• _Record extracts_:
-- ==== Sys2Proof/Machine/Platform.lean ====
section
/-! DEFINITION. Bring-up, recovery and attestation (R418-R422), power (R424), links (R38, R401-R405), accesses of other devices (R35-R37, R403),
and bit errors (R97-R101). -/

namespace Sys2Proof.Machine

open Sys2Proof

/-! ### Reset and the Thaw service (R418-R420) -/

/-- The bytes of the configuration record. -/
def Mgmt.record (m : Mgmt) : List Byte := Config.recordBytes m.coreMask m.tier1Cap m.serial m.trims

/-- The configuration record verifies, and its mask enables a core (R418 step 2, R419). -/
def Mgmt.recordOk (m : Mgmt) : Bool := Config.sm2Verify m.recordSig (Config.sm3 m.record) && m.coreMask != 0

/-- An image verifies: its signature, its last 64 bytes, over the rest (R418 step 3, R421). -/
def imageOk (img : List Byte) : Bool :=
  decide (64 ≤ img.length) && Config.sm2Verify (img.drop (img.length - 64)) (Config.sm3 (img.take (img.length - 64)))

/-- Release of package reset: memories and flash stay, but for tier 1 after Equinox stop (R415); the boot ROM verifies the configuration
record and the image, and starts Thaw or enters recovery. The inputs still to come, the driver's images and the count of free values are
the model's own and stay. -/
def State.packageReset (s : State) : State :=
  let ok := s.mgmt.recordOk && imageOk s.mgmt.flash
  let m : Mgmt :=
    { Mgmt.reset with
      resets := s.mgmt.resets + 1, thaw := ok, recovery := !ok, flash := s.mgmt.flash, coreMask := s.mgmt.coreMask
      tier1Cap := s.mgmt.tier1Cap, decoders := s.mgmt.decoders, serial := s.mgmt.serial, trims := s.mgmt.trims, recordSig := s.mgmt.recordSig }
  { State.reset with
    tier1 := if s.mgmt.stopped then { cells := [], epoch := s.tier1.epoch + 1 } else s.tier1
    poison1 := if s.mgmt.stopped then [] else s.poison1
    tier2 := s.tier2, poison2 := s.poison2, poison3 := s.poison3, host := s.host, mgmt := m, images := s.images, script := s.script, freeCtr := s.freeCtr }

/-- `PACKAGE_RESET`. -/
def execPackageReset (s : State) : Out := .next s.packageReset

/-- What a die's scratchpad holds when Thaw ends: its 64 MiB slice of the 256 MiB (R420). DEDUCED (log 140): while Thaw runs the slices are kept where
the end of Thaw copies them to, since no scratchpad region exists through which anything could tell the difference. -/
def State.slice (s : State) (die : Nat) : Mem :=
  (s.tier1.cells.filter fun c => c.1 / 2 ^ 26 == die).foldl (fun m c => m.write (c.1 % 2 ^ 26) c.2) Mem.empty

/-- `THAW_END`: only while no launch is active. The training of step 4 has completed, its errors logged and retried (R418); the slices are copied to
the same tier-1 addresses. -/
def execThawEnd (s : State) : Out :=
  let s' := [0, 1, 2, 3].foldl (fun t n => t.updDie n fun d => { d with scratch := s.slice n }) s
  event (s.mgmt.thaw && !s.mgmt.stopped && !s.launches.any fun l => l.state.activated)
    { s' with mgmt := { s.mgmt with thaw := false, trainErrors := s.mgmt.trainErrors + Config.trainingErrors s.mgmt.resets } }

/-! ### Recovery and attestation (R421, R422) -/

/-- `RECOVERY_IMAGE`: an image whose signature, its last 64 bytes, verifies over the rest goes to the flash, and the package is reset. -/
def execRecoveryImage (s : State) : Out :=
  s.command .recoveryImage fun c =>
    let n := c.w 1
    let img := s.mgmt.staging.readBytes 0 n
    if !s.mgmt.recovery || decide (2 ^ 26 < n) || !imageOk img then .refused
    else .held ({ s with mgmt := { s.mgmt with flash := img } }.packageReset)

/-- The digest of the firmware image that runs: the image in the flash but for its signature (R422). -/
def Mgmt.firmwareDigest (m : Mgmt) : Nat := Config.sm3 (m.flash.take (m.flash.length - 64))

/-- `ATTESTATION`: the signature goes to the buffer of word 5. -/
def execAttestation (s : State) : Out :=
  s.command .attestation fun c =>
    let x := s.rangeOf c.tcid true (c.ws.getD 5 0) 64
    match x.2 with
    | none => .fault
    | some ps =>
      let data := c.bytes 1 32 ++ bytesN 32 s.mgmt.firmwareDigest ++ s.mgmt.record ++ bytesN 8 s.mgmt.serial
      .ok (x.1.writeParts c.tcid ps (bytesN 64 (Config.sm2Sign (Config.sm3 data))))

/-! ### Power (R424) -/

/-- `POWER_LIMIT_REACHED`: one step of 53.125 MHz less, where there is one (log 102). -/
def execPowerLimitReached (s : State) : Out :=
  event (!s.mgmt.stopped) (if 2 ≤ s.rate then { s with mgmt := { s.mgmt with powerSteps := s.mgmt.powerSteps + 1 } } else s)

/-- `POWER_LIMIT_CLEARED`. -/
def execPowerLimitCleared (s : State) : Out :=
  event (!s.mgmt.stopped) { s with mgmt := { s.mgmt with powerSteps := 0 } }

/-! ### Links (R38, R401, R402, R405) -/

/-- A request is lost with its port, and charged to the context that issued it (R402, R405). -/
def State.loseRequest (s : State) (q : RemoteReq) : State :=
  match s.cmd? q.cmd, q.kind with
  | none, _ => if q.cmd = 0 then s.chargeStray q.ctx Outcomes.addDead else s
  | some c, .contribute _ _ _ _ _ =>
    (s.updCmd c.id fun c => { c with deadPod := c.deadPod + 1, pending := c.pending - 1 }).collAfter c
  | some c, _ => (((s.moveDead q.cmd q.elem false).collSent c q.elem).collAfter c).writeReady c.id

/-- `UALINK_PORT_DEATH`: what is in flight on the port fails as DEAD. -/
def execUalinkPortDeath (port : Fin 16) (s : State) : Out :=
  let mine := s.ual.requests.filter fun q => q.port == port.val
  let s' : State := { s with ual := { s.ual with portsUp := s.ual.portsUp.set port false
                                                 requests := s.ual.requests.filter fun q => q.port != port.val } }
  event (s.ual.portsUp[port] && !s.mgmt.stopped) (mine.foldl State.loseRequest s')

/-- `LINK_CRC_RETRY` is not visible. -/
def execLinkCrcRetry (port : Fin 16) (s : State) : Out := event s.ual.portsUp[port] s

/-- `TIER2_LINK_DOWN`: accesses behind the port complete with the uncorrectable-error status from now on (R99, R401). -/
def execTier2LinkDown (port : Fin 8) (s : State) : Out :=
  event s.mgmt.tier2Up[port] { s with mgmt := { s.mgmt with tier2Up := s.mgmt.tier2Up.set port false } }

/-- `HOST_RANGE_REPORT`: the host physical addresses that exist (R30). -/
def execHostRangeReport (base size : Nat) (s : State) : Out :=
  event s.hostLink { s with mgmt := { s.mgmt with hostRange := some (base, size) } }

/-- `HOST_LINK_DEATH`. -/
def execHostLinkDeath (s : State) : Out := event s.hostLink { s with mgmt := { s.mgmt with hostUp := false } }

/-! ### Accesses of other devices (R35-R37, R403) -/

/-- Bytes that an access concerns. -/
def accessBytes (x : RemoteAccess) : Nat :=
  match x.kind with
  | .read => x.length
  | .write _ => x.length
  | .atomic op _ => atomBytes op
  | .contribute _ _ _ _ d => d.length
  | .reduce _ ty _ => dredBytes ty

/-- The window entry, where it admits the access. -/
def State.window? (s : State) (x : RemoteAccess) : Option Window :=
  (SMap.get? s.ual.windows x.entry.val).filter fun w =>
    let may := match x.kind with
      | .read => w.rd
      | .write _ => w.wr
      | .contribute _ _ _ _ _ => false
      | _ => w.at_
    w.valid && decide (x.offset.toNat + (accessBytes x) ≤ w.length) && w.key == x.key && may &&
      s.tierOk w.tier2.toNat (w.base + x.offset.toNat + (accessBytes x) - 1)

/-- Uncorrectable data met in serving another device: an error record, with the TCID, core and pc of no context (R101). -/
def State.serveError (s : State) (tier phys n : Nat) : State :=
  match (touchedUnits phys n).find? fun u => s.badUnit tier u with
  | some u => s.logError (errRec s.tick 0 0 (tierSource tier) 0 0 (max phys (64 * u)) 0)
  | none => s

/-- The agent of another device as the writer of its access, with a release head at `.pod` where the access bears one (R102, R136). -/
def State.remoteWriter (s : State) (x : RemoteAccess) : Writer :=
  let a : Agent := .device x.device
  ⟨a, false, if x.rel then [⟨.pod, a, Horizon.of a s.lastWrite⟩] else []⟩

/-- A read and write of n bytes at a place, with the old ones; damaged data gives zeros. The write joins the release chain of what it reads (R113). -/
def State.remoteRmw (s : State) (w : Writer) (tier phys n : Nat) (f : W64 → W64) : State × RemoteStatus × List Byte :=
  let w : Writer := { w with heads := w.heads ++ ((tierSpace tier).map fun m => s.chain m phys n).getD [] }
  if s.badRead tier phys n then
    ((s.serveError tier phys n).writeCells w tier ((List.range n).map fun k => (phys + k, 0#8)), .poisoned, List.replicate n 0#8)
  else
    let old := s.readPhys tier phys n
    let new := bytesN n (f (BitVec.ofNat 64 (natOfBytes old))).toNat
    (s.writeCells w tier (new.zipIdx.map fun b => (phys + b.2, b.1)), .ok, old)

/-- An accepted access at `base + offset`; one behind a port whose link is down gives the error status (R401). -/
def State.serveAccess (s : State) (w : Window) (x : RemoteAccess) : State × RemoteStatus × List Byte :=
  let tier := w.tier2.toNat
  let phys := w.base + x.offset.toNat
  let n := (accessBytes x)
  match x.kind with
  | .read => if s.badRead tier phys n then (s.serveError tier phys n, .poisoned, List.replicate n 0#8) else (s, .ok, s.readPhys tier phys n)
  | .write d =>
    if (s.downUnits tier phys n).isEmpty then (s.writePhys (s.remoteWriter x) tier phys (d.take n), .ok, [])
    else ((s.serveError tier phys n).writePhys (s.remoteWriter x) tier phys (d.take n), .poisoned, [])
  | .atomic op b => s.remoteRmw (s.remoteWriter x) tier phys n fun old => atomApply op old b
  | .reduce op ty b =>
    let y := s.remoteRmw (s.remoteWriter x) tier phys n fun old => dredApply op ty old b
    (y.1, y.2.1, [])
  | .contribute _ _ _ _ _ => (s, .refused, [])

/-- An entry that was never programmed. -/
def Window.off : Window :=
  { valid := false, tier2 := false, base := 0, length := 0, key := 0, cls := 0, rd := false, wr := false, at_ := false, refused := 0 }

/-- A refused access reads and writes nothing, and is counted in its entry. -/
def State.refuseAccess (s : State) (x : RemoteAccess) : State × RemoteStatus × List Byte :=
  let n := x.entry.val
  let w := SMap.getD s.ual.windows n Window.off
  let s : State := { s with ual := { s.ual with windows := SMap.set s.ual.windows n { w with refused := w.refused + 1 } } }
  match x.kind with
  | .read => (s, .refused, List.replicate (accessBytes x) 0#8)
  | .atomic _ _ => (s, .refused, List.replicate (accessBytes x) 0#8)
  | _ => (s, .refused, [])

/-- `REMOTE_ACCESS_ARRIVAL`: the response leaves on the port that the request came by, in the request's class (R404). A collective contribution
comes as `COLLECTIVE_CONTRIBUTION`. -/
def execRemoteAccessArrival (x : RemoteAccess) (s : State) : Out :=
  let y := match s.window? x with
    | some w => s.serveAccess w x
    | none => s.refuseAccess x
  let n := accessBytes x
  let moved (s : State) : State := match x.kind with
    | .read => s.serve x.port.val x.cls.val 0 n
    | .atomic _ _ => (s.serve x.port.val x.cls.val 1 n).serve x.port.val x.cls.val 0 n
    | _ => s.serve x.port.val x.cls.val 1 n
  let r : RemoteRsp := { port := x.port.val, cls := x.cls.val, request := x.request, status := y.2.1, data := y.2.2 }
  let s' := moved y.1
  event (s.ual.portsUp[x.port] && !(x.kind matches .contribute _ _ _ _ _)) { s' with ual := { s'.ual with responses := s'.ual.responses ++ [r] } }

/-! ### Bit errors (R97, R98, R100) -/

def State.corrected (s : State) : State := { s with mgmt := { s.mgmt with corrected := s.mgmt.corrected + 1 } }

/-- A damaged word: nothing is raised until it is read. -/
def State.damage (s : State) : ErrPlace → State
  | .vreg ctx r pos => s.updCtx ctx fun c => { c with damage := c.damage ++ [(r.val, pos)] }
  | .pred ctx p strip => s.updCtx ctx fun c => { c with damage := c.damage ++ [(384 + p.val, strip)] }
  | .tile block t strip w =>
    s.updBlock block fun b =>
      let i := b.inst t.val (if strip = 0xFFFF then none else some strip)
      b.setInst { i with damage := i.damage ++ [w] }
  | .shared block w => s.updBlock block fun b => { b with damage := b.damage ++ [w] }
  | .spill block t w => s.updBlock block fun b => { b with spillDamage := b.spillDamage ++ [(t, w)] }
  | .scratch die w => s.updDie die fun d => { d with damage := d.damage ++ [w] }
  | .icache core n => (s.updCore core fun c => { c with icache := c.icache.eraseIdx n }).corrected
  | .tier1 u => s.poisonUnit 0 u
  | .tier2 u => s.poisonUnit 1 u
  | .host u => s.poisonUnit 3 u

/-- `BIT_ERROR`: a single one is corrected and counted. -/
def execBitError (x : ErrPlace) (double : Bool) (s : State) : Out :=
  event (!s.mgmt.stopped) (if double then s.damage x else s.corrected)

end Sys2Proof.Machine
end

• _Aim of the task_:
Print, from the entries above, the line with "s.command .recoveryImage fun c =>", the line with "signature (R422). -/" and all lines between them, exactly and with nothing else.

• _Exercise answer_:
  s.command .recoveryImage fun c =>
    let n := c.w 1
    let img := s.mgmt.staging.readBytes 0 n
    if !s.mgmt.recovery || decide (2 ^ 26 < n) || !imageOk img then .refused
    else .held ({ s with mgmt := { s.mgmt with flash := img } }.packageReset)

/-- The digest of the firmware image that runs: the image in the flash but for its signature (R422). -/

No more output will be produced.